--- START ---

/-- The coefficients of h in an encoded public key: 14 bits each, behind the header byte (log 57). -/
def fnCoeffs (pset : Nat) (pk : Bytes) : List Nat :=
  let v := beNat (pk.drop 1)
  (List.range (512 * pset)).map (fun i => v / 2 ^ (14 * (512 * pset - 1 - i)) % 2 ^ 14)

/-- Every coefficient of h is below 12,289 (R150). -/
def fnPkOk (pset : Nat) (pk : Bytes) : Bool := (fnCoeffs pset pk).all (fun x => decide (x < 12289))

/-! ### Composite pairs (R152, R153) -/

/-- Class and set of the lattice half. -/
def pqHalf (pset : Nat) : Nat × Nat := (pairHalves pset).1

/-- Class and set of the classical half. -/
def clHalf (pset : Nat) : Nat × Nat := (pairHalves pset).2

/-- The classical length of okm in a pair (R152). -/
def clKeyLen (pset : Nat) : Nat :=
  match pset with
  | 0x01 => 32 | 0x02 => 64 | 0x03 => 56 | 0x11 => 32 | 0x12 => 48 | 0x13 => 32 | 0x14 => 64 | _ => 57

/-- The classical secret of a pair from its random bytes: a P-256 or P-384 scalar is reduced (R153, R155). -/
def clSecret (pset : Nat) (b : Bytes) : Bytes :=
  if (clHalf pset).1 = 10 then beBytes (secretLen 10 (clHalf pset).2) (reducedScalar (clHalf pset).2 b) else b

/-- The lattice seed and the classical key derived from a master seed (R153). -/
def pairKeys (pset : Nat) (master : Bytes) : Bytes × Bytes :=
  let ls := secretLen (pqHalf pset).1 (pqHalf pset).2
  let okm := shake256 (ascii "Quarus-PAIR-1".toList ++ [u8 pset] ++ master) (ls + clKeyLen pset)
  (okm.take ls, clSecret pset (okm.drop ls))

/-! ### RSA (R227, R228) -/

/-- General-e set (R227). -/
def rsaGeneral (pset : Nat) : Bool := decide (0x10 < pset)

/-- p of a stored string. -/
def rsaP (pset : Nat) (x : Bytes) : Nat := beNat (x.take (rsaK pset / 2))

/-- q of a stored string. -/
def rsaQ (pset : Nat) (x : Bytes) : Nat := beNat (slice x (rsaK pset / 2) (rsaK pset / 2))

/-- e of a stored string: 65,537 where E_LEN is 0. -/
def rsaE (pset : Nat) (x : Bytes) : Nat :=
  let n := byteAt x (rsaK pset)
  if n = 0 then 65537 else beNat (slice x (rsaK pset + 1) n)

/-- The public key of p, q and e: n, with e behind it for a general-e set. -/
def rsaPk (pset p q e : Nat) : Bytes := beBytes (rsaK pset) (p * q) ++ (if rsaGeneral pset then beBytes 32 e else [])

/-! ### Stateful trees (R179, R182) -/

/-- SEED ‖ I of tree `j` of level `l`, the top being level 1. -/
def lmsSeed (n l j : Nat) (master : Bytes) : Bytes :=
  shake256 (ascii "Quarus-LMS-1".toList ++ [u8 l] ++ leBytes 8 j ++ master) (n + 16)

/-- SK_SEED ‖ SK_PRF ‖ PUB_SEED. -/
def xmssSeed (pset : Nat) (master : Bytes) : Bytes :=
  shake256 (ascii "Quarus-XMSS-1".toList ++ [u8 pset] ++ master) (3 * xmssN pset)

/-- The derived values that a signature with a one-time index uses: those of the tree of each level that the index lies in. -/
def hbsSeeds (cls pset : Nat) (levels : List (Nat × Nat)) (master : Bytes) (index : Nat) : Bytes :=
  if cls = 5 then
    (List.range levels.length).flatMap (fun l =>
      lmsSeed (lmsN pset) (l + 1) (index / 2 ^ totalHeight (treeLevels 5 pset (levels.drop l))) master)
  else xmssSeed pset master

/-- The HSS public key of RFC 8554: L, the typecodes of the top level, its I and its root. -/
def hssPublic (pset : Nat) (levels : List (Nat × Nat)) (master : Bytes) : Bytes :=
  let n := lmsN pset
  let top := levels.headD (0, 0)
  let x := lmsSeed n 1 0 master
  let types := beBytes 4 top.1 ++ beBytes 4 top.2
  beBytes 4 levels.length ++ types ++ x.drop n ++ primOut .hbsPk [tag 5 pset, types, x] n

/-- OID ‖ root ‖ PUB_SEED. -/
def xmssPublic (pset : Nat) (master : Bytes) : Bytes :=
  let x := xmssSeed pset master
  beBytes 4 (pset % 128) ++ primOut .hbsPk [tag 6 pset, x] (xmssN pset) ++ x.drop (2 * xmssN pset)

--- END ---
--- START ---

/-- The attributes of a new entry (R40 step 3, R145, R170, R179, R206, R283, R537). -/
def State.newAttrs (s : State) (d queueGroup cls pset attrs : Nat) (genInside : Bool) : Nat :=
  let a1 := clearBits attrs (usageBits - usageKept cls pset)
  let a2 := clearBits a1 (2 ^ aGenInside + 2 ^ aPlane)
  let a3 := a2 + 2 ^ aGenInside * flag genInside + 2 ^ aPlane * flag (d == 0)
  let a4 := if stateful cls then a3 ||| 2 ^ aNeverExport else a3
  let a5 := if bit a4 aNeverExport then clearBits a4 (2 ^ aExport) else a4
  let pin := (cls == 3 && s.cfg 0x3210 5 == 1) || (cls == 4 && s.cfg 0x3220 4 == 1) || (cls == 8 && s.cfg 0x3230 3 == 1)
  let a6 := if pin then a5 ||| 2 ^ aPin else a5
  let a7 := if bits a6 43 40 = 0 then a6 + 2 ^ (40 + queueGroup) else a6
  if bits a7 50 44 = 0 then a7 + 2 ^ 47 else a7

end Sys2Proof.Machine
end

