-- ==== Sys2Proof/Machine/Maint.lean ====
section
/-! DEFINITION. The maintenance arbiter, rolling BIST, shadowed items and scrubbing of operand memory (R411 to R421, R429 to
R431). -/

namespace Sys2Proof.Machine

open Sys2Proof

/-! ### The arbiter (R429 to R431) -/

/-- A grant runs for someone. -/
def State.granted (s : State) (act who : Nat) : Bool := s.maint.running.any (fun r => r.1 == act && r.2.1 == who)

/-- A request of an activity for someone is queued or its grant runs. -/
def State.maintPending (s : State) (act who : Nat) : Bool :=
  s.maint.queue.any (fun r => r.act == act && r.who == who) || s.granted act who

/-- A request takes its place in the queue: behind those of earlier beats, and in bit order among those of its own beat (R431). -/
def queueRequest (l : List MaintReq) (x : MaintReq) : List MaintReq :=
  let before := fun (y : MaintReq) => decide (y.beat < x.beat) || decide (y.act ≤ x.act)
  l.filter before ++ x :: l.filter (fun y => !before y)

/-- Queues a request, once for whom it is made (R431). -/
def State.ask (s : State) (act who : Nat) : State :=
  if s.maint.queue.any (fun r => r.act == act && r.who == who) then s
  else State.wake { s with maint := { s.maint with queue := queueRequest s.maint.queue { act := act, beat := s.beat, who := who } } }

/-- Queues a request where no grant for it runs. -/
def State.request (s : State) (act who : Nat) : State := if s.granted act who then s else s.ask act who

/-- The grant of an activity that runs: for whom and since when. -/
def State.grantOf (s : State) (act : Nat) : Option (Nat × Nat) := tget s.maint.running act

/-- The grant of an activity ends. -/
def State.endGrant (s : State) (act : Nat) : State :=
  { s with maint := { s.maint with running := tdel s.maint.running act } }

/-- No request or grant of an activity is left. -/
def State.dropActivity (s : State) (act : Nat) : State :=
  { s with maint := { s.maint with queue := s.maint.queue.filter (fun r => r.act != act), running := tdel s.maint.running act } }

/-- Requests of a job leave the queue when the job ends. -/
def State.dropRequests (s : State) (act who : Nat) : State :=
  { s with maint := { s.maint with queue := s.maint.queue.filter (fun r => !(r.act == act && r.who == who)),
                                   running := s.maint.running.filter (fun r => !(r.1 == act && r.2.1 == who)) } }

--- END ---
--- START ---

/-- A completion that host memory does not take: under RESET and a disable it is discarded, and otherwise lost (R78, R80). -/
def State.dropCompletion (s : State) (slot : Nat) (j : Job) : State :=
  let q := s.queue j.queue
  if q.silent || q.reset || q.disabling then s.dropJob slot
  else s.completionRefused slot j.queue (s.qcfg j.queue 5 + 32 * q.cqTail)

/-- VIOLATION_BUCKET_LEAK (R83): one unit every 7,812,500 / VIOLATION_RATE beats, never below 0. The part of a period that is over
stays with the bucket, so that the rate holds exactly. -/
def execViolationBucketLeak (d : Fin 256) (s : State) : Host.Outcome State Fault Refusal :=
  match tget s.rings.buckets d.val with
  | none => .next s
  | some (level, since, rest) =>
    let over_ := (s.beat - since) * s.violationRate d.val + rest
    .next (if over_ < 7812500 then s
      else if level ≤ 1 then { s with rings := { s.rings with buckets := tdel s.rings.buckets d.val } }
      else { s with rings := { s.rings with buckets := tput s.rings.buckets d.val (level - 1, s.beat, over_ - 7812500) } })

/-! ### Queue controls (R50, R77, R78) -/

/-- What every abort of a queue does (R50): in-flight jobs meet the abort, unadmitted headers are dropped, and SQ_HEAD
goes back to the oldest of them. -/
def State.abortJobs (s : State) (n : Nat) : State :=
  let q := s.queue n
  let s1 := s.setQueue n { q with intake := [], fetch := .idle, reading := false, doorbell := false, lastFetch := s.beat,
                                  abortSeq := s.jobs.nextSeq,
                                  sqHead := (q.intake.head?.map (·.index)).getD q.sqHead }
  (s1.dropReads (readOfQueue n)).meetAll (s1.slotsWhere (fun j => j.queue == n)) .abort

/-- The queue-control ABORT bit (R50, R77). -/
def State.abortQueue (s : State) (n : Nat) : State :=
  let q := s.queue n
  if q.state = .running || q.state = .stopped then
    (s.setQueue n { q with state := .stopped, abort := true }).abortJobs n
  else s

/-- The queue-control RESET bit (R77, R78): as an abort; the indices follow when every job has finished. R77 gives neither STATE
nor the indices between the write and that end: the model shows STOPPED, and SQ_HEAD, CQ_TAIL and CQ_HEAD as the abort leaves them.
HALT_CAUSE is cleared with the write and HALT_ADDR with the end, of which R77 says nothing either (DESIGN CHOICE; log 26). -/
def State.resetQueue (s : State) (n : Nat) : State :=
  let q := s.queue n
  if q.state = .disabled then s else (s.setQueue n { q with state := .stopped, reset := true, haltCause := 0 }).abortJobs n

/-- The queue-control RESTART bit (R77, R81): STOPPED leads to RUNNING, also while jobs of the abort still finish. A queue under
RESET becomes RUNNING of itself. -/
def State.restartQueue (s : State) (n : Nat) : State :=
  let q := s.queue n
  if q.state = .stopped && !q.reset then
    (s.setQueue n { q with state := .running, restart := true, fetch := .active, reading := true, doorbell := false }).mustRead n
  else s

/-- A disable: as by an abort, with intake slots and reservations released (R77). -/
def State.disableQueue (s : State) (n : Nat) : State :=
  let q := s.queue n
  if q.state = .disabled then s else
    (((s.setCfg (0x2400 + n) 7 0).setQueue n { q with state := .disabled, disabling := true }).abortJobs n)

--- END ---

For this exercise, output exactly the lines above from the line with "if cls = 5 then" to the line with "beBytes 4 (pset", counting both, and leave out the rest.

  if cls = 5 then
    (List.range levels.length).flatMap (fun l =>
      lmsSeed (lmsN pset) (l + 1) (index / 2 ^ totalHeight (treeLevels 5 pset (levels.drop l))) master)
  else xmssSeed pset master

/-- The HSS public key of RFC 8554: L, the typecodes of the top level, its I and its root. -/
def hssPublic (pset : Nat) (levels : List (Nat × Nat)) (master : Bytes) : Bytes :=
  let n := lmsN pset
  let top := levels.headD (0, 0)
  let x := lmsSeed n 1 0 master
  let types := beBytes 4 top.1 ++ beBytes 4 top.2
  beBytes 4 levels.length ++ types ++ x.drop n ++ primOut .hbsPk [tag 5 pset, types, x] n

/-- OID ‖ root ‖ PUB_SEED. -/
def xmssPublic (pset : Nat) (master : Bytes) : Bytes :=
  let x := xmssSeed pset master
  beBytes 4 (pset % 128) ++ primOut .hbsPk [tag 6 pset, x] (xmssN pset) ++ x.drop (2 * xmssN pset)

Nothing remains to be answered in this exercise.